Photo credit: Christopher Thomond for The Guardian
The mayor of Paris, Anne Hidalgo has announced plans to reduce traffic and pollution by converting the city centre to a primarily pedestrian and bicycle zone, in an interview with the Journal du Dimanche. Hidalgo wants to tackle the level of pollution in Paris with a view to decreasing its effects on the health of the population.
Increasing pedestrian traffic and bicycle routes
The city centre is made up of four districts and under the new plans automotive traffic will be limited to buses, taxis, residents’ cars, delivery and emergency vehicles. Bicycles and pedestrians will take centre stage in a scheme planned to be initially rolled out at weekends.
Paris was the first European capital to introduce a city-wide bicycle scheme in 2007 by then Socialist mayor Bertrand Delanoe, known as Vélib [vélo = bike, liberté =freedom], with the now famous grey shared bicycles available from stands around the city. The original plans included expansion of the scheme to neighbouring towns and building over 700km of dedicated bicycle routes by the end of 2014.
Ms Hidalgo also announced in the interview that the number of dedicated cycle lanes would be doubled by 2020 through an investment of €100 million and plans to include electric-powered bikes in a scheme similar to the Velib network.
Restricting undesirable traffic
Hidalgo’s plan extends to limiting automotive traffic to “clean vehicles”:
“I want diesel cars out of Paris by 2020,” Ms Hidalgo said in the interview published on Sunday (in French). [BBC News Europe 7 December 2014]

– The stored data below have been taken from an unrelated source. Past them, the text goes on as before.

-- ==== Sys2Proof/Machine/Work.lean ====
section
/-! DEFINITION. The amount of work of a command (spec/70_reset_and_hazards.md R244, R245): a table for
information, which no meaning uses. It says nothing about time (R243; log 7). -/

namespace Sys2Proof.Machine

/-- How many times a command applies each function (R245). -/
structure Work where
  ksupdates : Nat := 0
  addrks : Nat := 0
  sboxlayers : Nat := 0
  players : Nat := 0
  conversionsIn : Nat := 0
  conversionsOut : Nat := 0
  rotations : Nat := 0
  deriving DecidableEq, Repr

/-- The updates EnsureSchedule makes when it has to generate the schedule (R137, R245). -/
def ensureUpdates (generates : Bool) : Nat := if generates then 31 else 0

/-- R245's table. `refused` says whether the command raises an error, `generates` whether PHASE is
INITIALIZED, so that EnsureSchedule generates; nothing else decides the work (R244). -/
def work (i : Instr) (refused generates : Bool) : Work :=
  if refused then {}
  else match i with
    | .nop => {}
    | .ldkey _ _ => { conversionsIn := 1 }
    | .ksched => { ksupdates := 31 }
    | .enc _ _ =>
      { ksupdates := ensureUpdates generates, addrks := 32, sboxlayers := 31, players := 31,
        conversionsIn := 1, conversionsOut := 1 }
    | .ldblk _ _ => { conversionsIn := 1 }
    | .stblk _ => { conversionsOut := 1 }
    | .addrk _ => { ksupdates := ensureUpdates generates, addrks := 1 }
    | .sboxl => { sboxlayers := 1 }
    | .perml => { players := 1 }
    | .rdrk _ _ => { ksupdates := ensureUpdates generates, conversionsOut := 1 }
    | .rol _ _ => { rotations := 1 }
    | .ror _ _ => { rotations := 1 }

/-- Whether a command is refused in a state: it raises an error (R206). NOP never is; it leaves ERR as it was
(R174). -/
def isRefused (i : Instr) (m : State) : Bool :=
  match exec i m with
  | .next t => i ≠ .nop && t.err ≠ .noError
  | .fault _ => true
  | .refused _ => true

/-- The work of a command in a state (R244, R245; log 7). -/
def workAt (i : Instr) (m : State) : Work := work i (isRefused i m) (m.phase = .initialized)

end Sys2Proof.Machine
end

Approximately 84% of Paris residents agree with their mayor that fighting pollution is a priority and 54% support a ban on diesel vehicles, according to a poll carried out for the Journal du Dimanche.

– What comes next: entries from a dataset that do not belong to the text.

/-- R57: the integer of a byte sequence is the weighted sum of its bytes. -/
def Obligations.BytesToIntegerIsTheSum : Prop :=
  ∀ (n : Nat) (B : Vector Byte n),
    (b2i (8 * n) .big B).toNat = ∑ j : Fin n, B[j].toNat * 2 ^ (8 * (n - 1 - j)) ∧
    (b2i (8 * n) .little B).toNat = ∑ j : Fin n, B[j].toNat * 2 ^ (8 * (j : Nat))

/-- R58: the bytes of an integer, and that the two conversions undo each other. -/
def Obligations.IntegerToBytesInverts : Prop :=
  ∀ (n : Nat) (v : BitVec (8 * n)) (B : Vector Byte n) (e : ByteOrder),
    (∀ j : Fin n, (i2b .big v n)[j] = v.extractLsb' (8 * (n - 1 - j)) 8) ∧
    (∀ j : Fin n, (i2b .little v n)[j] = v.extractLsb' (8 * j) 8) ∧
    i2b e (b2i (8 * n) e B) n = B ∧ b2i (8 * n) e (i2b e v n) = v

/-- R60: little is big of the reversed sequence, and so is a whole encryption. -/
def Obligations.LittleIsBigReversed : Prop :=
  (∀ (n : Nat) (B : Vector Byte n), b2i (8 * n) .little B = b2i (8 * n) .big B.reverse) ∧
  (∀ (n : Nat) (v : BitVec (8 * n)), i2b .little v n = (i2b .big v n).reverse) ∧
  (∀ (key : Vector Byte 10) (block : Vector Byte 8),
    encryptBytes .little .little key block = (encryptBytes .big .big key.reverse block.reverse).reverse)

/-! ## The commands: completion, result and frame -/

/-- R174: NOP changes nothing at all, in every phase; only the word 0 is NOP, and the word 1 is illegal. -/
def Obligations.NopChangesNothing : Prop :=
  (∀ m : State, exec .nop m = .next m) ∧
  (∀ c : Word, decode c = .command .nop ↔ c = 0x00000000#32) ∧
  ∃ why, decode 0x00000001#32 = .illegal why

/-- R121, R122: LDKEY's word; with length 10 it succeeds in every phase, binds KIN byte by byte under the
order and writes KEY, PHASE and ERR only; any other length raises InvalidKeySize. -/
def Obligations.LdkeyBindsTheKey : Prop :=
  ∀ (e : ByteOrder) (len : Nat) (m : State),
    (len < 256 → (encode (.ldkey e len)).toNat = 0x10000000 + orderWeight e + len) ∧
    (len = 10 → ∃ t, exec (.ldkey e len) m = .next t ∧
      (e = .big → ∀ j : Fin 10, t.key.extractLsb' (8 * (9 - j)) 8 = m.kin[j]) ∧
      (e = .little → ∀ j : Fin 10, t.key.extractLsb' (8 * j) 8 = m.kin[j]) ∧
      t = { m with key := t.key, phase := .initialized, err := .noError }) ∧
    (len ≠ 10 → exec (.ldkey e len) m = .next { m with
      err := .invalidKeySize, phase := if m.phase = .complete then .ready else m.phase })

/-- R136: KSCHED's word; it generates the schedule in every phase that has a key, writing KR, RK, PHASE and
ERR only, and raises NoKey in EMPTY. -/
def Obligations.KschedGeneratesTheSchedule : Prop :=
  encode .ksched = 0x20000000#32 ∧
  ∀ m : State,
    (m.phase ≠ .empty → exec .ksched m = .next { m with
      kr := finalKr m.key, rk := keyschedule m.key, phase := .ready, err := .noError }) ∧
    (m.phase = .empty → exec .ksched m = .next { m with err := .noKey })

/-- R181: ENC's word; with a key bound and a valid schedule, ENC with length 8 completes: S takes the
encryption of DIN under KEY, DOUT its bytes in the same order; KR and RK end as the schedule of KEY; nothing
else but PHASE and ERR is written. It raises NoKey in EMPTY, and InvalidBlockSize for any other length. -/
def Obligations.EncEncryptsTheBlock : Prop :=
  ∀ (e : ByteOrder) (len : Nat) (m : State),
    (len < 256 → (encode (.enc e len)).toNat = 0x30000000 + orderWeight e + len) ∧
    (m.phase ≠ .empty → ScheduleValid m → len = 8 → exec (.enc e len) m = .next { m with
      s := encryptInt (keyschedule m.key) (b2i 64 e m.din)
      dout := i2b e (encryptInt (keyschedule m.key) (b2i 64 e m.din)) 8
      kr := finalKr m.key
      rk := keyschedule m.key
      phase := .complete
      err := .noError }) ∧
    (m.phase = .empty → exec (.enc e len) m = .next { m with err := .noKey }) ∧
    (m.phase ≠ .empty → len ≠ 8 → exec (.enc e len) m = .next { m with
      err := .invalidBlockSize, phase := if m.phase = .complete then .ready else m.phase })

/-- R182: LDBLK's word; with length 8 it completes in every phase and loads S from DIN byte by byte under
the order; any other length raises InvalidBlockSize. -/
def Obligations.LdblkLoadsTheBlock : Prop :=
  ∀ (e : ByteOrder) (len : Nat) (m : State),
    (len < 256 → (encode (.ldblk e len)).toNat = 0x40000000 + orderWeight e + len) ∧
    (len = 8 → ∃ t, exec (.ldblk e len) m = .next t ∧
      (e = .big → ∀ j : Fin 8, t.s.extractLsb' (8 * (7 - j)) 8 = m.din[j]) ∧
      (e = .little → ∀ j : Fin 8, t.s.extractLsb' (8 * j) 8 = m.din[j]) ∧
      t = { m with
        s := t.s, phase := if m.phase = .complete then .ready else m.phase, err := .noError }) ∧
    (len ≠ 8 → exec (.ldblk e len) m = .next { m with
      err := .invalidBlockSize, phase := if m.phase = .complete then .ready else m.phase })

/-- R183: STBLK's word; it completes in every phase and stores S to DOUT byte by byte under the order. -/
def Obligations.StblkStoresTheState : Prop :=
  ∀ (e : ByteOrder) (m : State),
    (encode (.stblk e)).toNat = 0x50000000 + orderWeight e ∧
    ∃ t, exec (.stblk e) m = .next t ∧
      (e = .big → ∀ j : Fin 8, t.dout[j] = m.s.extractLsb' (8 * (7 - j)) 8) ∧
      (e = .little → ∀ j : Fin 8, t.dout[j] = m.s.extractLsb' (8 * j) 8) ∧
      t = { m with
        dout := t.dout, phase := if m.phase = .complete then .ready else m.phase, err := .noError }

/-- R157: SBOXL's word; it completes in every phase and puts each nibble of S through the box. -/
def Obligations.SboxlSubstitutesNibbles : Prop :=
  encode .sboxl = 0x70000000#32 ∧
  ∀ m : State, ∃ t, exec .sboxl m = .next t ∧
    (∀ j, j < 16 → t.s.extractLsb' (4 * j) 4 = sbox (m.s.extractLsb' (4 * j) 4)) ∧
    t = { m with s := t.s, phase := if m.phase = .complete then .ready else m.phase, err := .noError }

Plans by the mayor for the city’s new look and feel also fit with residents’ growing use of car-sharing services such as Autolib which has over 170,000 subscribers in Paris. Hidalgo intends to add electric-vans to the scheme, following the desire to put limits on tourist buses and ban trucks from cutting through the city.
With Parisians falling out of love with the idea of car ownership, Hidalgo’s plans are likely to strike a chord with many of the city’s occupants. In 2001 40% of Parisians did not own cars; in 2014 this has risen to 60%, leading the European trend of a 25% decline in vehicle ownership since 2007.